#### [What you should do]
Return, word for word, the lines of the listing below from the one with "let p := t.pe q.pe" through the one with "acc := if op", and no other lines.

============================================================

/-- Whether a class has a flit in a port's receive buffer, held tokens included (R43). -/
def State.classBusy (s : State) (port sdev ctx : Nat) : Bool :=
  (s.link.rx.any fun f => decide (f.port = port ∧ f.hdr.sdev.toNat = sdev ∧ f.hdr.ctx.toNat = ctx)) ||
  (s.link.held.any fun h => decide (h.flit.port = port ∧ h.flit.hdr.sdev.toNat = sdev ∧ h.flit.hdr.ctx.toNat = ctx)) ||
  ((s.link.port port).tokens.any fun t => decide (t.sdev = sdev ∧ t.tok.ctx = ctx)) ||
  decide (sdev = s.ownNum) && ((s.link.port port).buffer.any (fun f => decide (f.hdr.vch ≠ 3#2 ∧ f.hdr.ctx.toNat = ctx)) || (s.link.port port).waiting.any fun w => decide (w.ctx = ctx))

/-- Main-clock cycles of 64 µs at 2.4 GHz (R13, R41). -/
def cycles64us : Nat := 153600

/-- Whether an entry of a class has had no flit for 64 µs (R41). -/
def PortSt.idleClass (p : PortSt) (sdev ctx now : Nat) : Bool := p.classes.any fun c => decide (c.sdev = sdev ∧ c.ctx = ctx ∧ c.last + cycles64us ≤ now)

/-- CLASS_RELEASE_TIMER: a class of this device tells the peer; an entry with flits in the buffer, or in the last 64 µs, stays. -/
def execClassReleaseTimer (port sdev ctx : Nat) (s : State) : Host.Outcome State Fault Refusal :=
  let p := s.link.port port
  if !p.idleClass sdev ctx s.now || s.classBusy port sdev ctx then .next s
  else
    let s1 := { s with link := s.link.putPort port (p.freeClass sdev ctx) }
    .next (if sdev = s.ownNum then s1.putFlit port 9 0xFFF ctx (classBody 2 ctx) else s1)

/-! ### Idle links (R33) -/

/-- IDLE_NULL_TIMER. -/
def execIdleNullTimer (port : Nat) (s : State) : Host.Outcome State Fault Refusal :=
  .next (if (s.link.port port).up then s.sendNull port else s)

end Sys2Proof.Machine
end

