def State.mapUnit (s : State) (rg : Region) (bslot : Nat) (b : Bif) : MapRes :=
  let m := b.image
  let ts := maskTiles rg b
  let all := List.range (m.hdr.ncnt + 1)
  let timed := !m.timedPorts.isEmpty
  let fenced := fun tile p => (s.tile tile).fenced.contains p
  if !featsIn m.hdr.freq (s.diefeat (dieOf rg.part)) then .refuse cAbsentFeature 0
  else if timed && decide (m.hdr.timing ≠ 1) then .refuse cIllegalNode 0
  else
    match all.find? fun i => !m.nodeOk i with
    | some i => .refuse cIllegalNode i
    | none =>
      if !declsOk rg b then .refuse cIllegalNode 0
      else
        match all.find? fun i => match m.node i with
          | some (_, op, n) => misplaced m ts.length i op n
          | none => false with
        | some i => .refuse cUnplaceable i
        | none =>
          if ts.any fun t => decide (1024 < delayNeed m ts t) then
            .refuse cUnplaceable ((all.find? fun i => match m.node i with
              | some (.delay _, _, _) => true
              | _ => false).getD 0)
          else
            match placeNodes (fun _ _ => ⟨0, 0, 0⟩) fenced m bslot ts all [] [] with
            | .error i => .refuse cUnplaceable i
            | .ok _ =>
              if rg.tileDraining b || (ts.any fun t => decide (1024 < (s.tile t).delayUsed + delayNeed m ts t)) then .wait
              else
                match placeNodes (fun tile p => peUse rg ((s.tile tile).pe p)) fenced m bslot ts all [] [] with
                | .error _ => .wait
                | .ok ps => .ok ps

/-! ### Mapping -/

/-- A node record as it maps: no state but the belay that BIN's INIT gives. -/
def NodeInst.fresh (ctx bslot node copy : Nat) (bits : Rec96) (ctlPort : Bool) : NodeInst where
  ctx := ctx
  bslot := bslot
  node := node
  copy := copy
  bits := bits
  word := 0
  heldL := none
  heldR := none
  ctlPort := ctlPort
  tear := []
  tearing := false
  leaving := none
  stopped := false
  ctlToks := 0
  buf := []
  buf2 := match nodeRecOf bits with
    | some (.bin n, _, _) => if n.mod.getLsbD 0 then [belayTok 0] else []
    | _ => []
  lanes := []
  loffs := []
  hi := 0
  lo := 0
  base := 0
  name := none
  flag := false
  hist := []

/-- One copy of a node mapped; a node with no port to wait for fires its once (R128). -/
def State.mapNode (s : State) (rg : Region) (bslot : Nat) (m : Image) (q : Placed) : State :=
  match m.recs[q.node]?, m.node q.node with
  | some bits, some (i, op, n) =>
    let t := s.tile q.tile
    let p := t.pe q.pe
    let slot := ((List.range 64).find? fun k => (tget p.slots k).isNone).getD 0
    let x := NodeInst.fresh rg.ctx bslot q.node q.copy bits (m.ctlWired q.node)
    let p1 : Pe := { p with
      slots := tput p.slots slot x
      policy := if q.pe = 17 then 0 else if p.slots.isEmpty then m.policyOf q.node else p.policy
      acc := if op / 64 = 7 ∧ p.slots.isEmpty then PolyAcc.blank else p.acc
      shares := []
      dealt := [] }
    let t1 := t.putPe q.pe p1
    let t2 := match i with
      | .delay n => { t1 with delayUsed := t1.delayUsed + field n.lit 8 0 }
      | _ => t1
    s.putTile q.tile (if (tokenPorts i n x.ctlPort).isEmpty && heldReady i n x then t2.addReady fun id => mkFiring x q.pe slot 0 [] s.now id else t2)
  | _, _ => s

/-- A refused block: its entry is freed, the fault enters the queue, its cairn advances with the flag (R286, R300). -/
def State.refuseUnit (s : State) (key : Nat) (rg : Region) (bslot : Nat) (b : Bif) (code node : Nat) : State :=
  let f := rg.faultRec 31 code 0 bslot node b.image.hdr.blkid 0 s.mem.pts
  let free := fun (e : Engine) => if e.unit = some bslot then { e with unit := none } else e
  let s1 := (s.putRegion key { rg with blocks := tdel rg.blocks bslot, engines := rg.engines.map free }).faultToken key f
  let s2 := match b.cairn with
    | some k => s1.advance k true
    | none => s1
  if code = cAbsentFeature then s2.excludeDie rg.ctx (dieOf rg.part) else s2

/-- Whether the control block that issued a unit has not committed yet: the unit is issued by the commit (R299, R187). -/
def Region.uncommitted (r : Region) (b : Bif) : Bool :=
  r.work.any fun w => (tget r.blocks w.slot).any fun c => decide (c.order = b.blockOrder)

/-- FABRIC_BLOCK_MAP: every instance of an issued unit maps, or the block is refused whole. -/
def execFabricBlockMap (key bslot : Nat) (s : State) : Host.Outcome State Fault Refusal :=
  match tget s.regions key with
  | none => .next s
  | some rg =>
    match tget rg.blocks bslot with
    | none => .next s
    | some b =>
      if b.phase ≠ .issued ∨ rg.run ≠ RunState.running ∨ rg.cancelling = true ∨ rg.uncommitted b = true then .next s
      else
        match s.mapUnit rg bslot b with
        | .wait => .next s
        | .refuse code node => .next (s.refuseUnit key rg bslot b code node)
        | .ok ps =>
          let s1 := ps.foldl (fun s' q => s'.mapNode rg bslot b.image q) s
          let s2 := s1.putRegion key { rg with blocks := tput rg.blocks bslot { b with phase := .mapped } }
          .next ((s2.touchImage rg.part rg.ctx (rg.redirected b.addr)).landHeld)

end Sys2Proof.Machine
end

============================================================

#### [Result of the exercise]
    let p := t.pe q.pe
    let slot := ((List.range 64).find? fun k => (tget p.slots k).isNone).getD 0
    let x := NodeInst.fresh rg.ctx bslot q.node q.copy bits (m.ctlWired q.node)
    let p1 : Pe := { p with
      slots := tput p.slots slot x
      policy := if q.pe = 17 then 0 else if p.slots.isEmpty then m.policyOf q.node else p.policy
      acc := if op / 64 = 7 ∧ p.slots.isEmpty then PolyAcc.blank else p.acc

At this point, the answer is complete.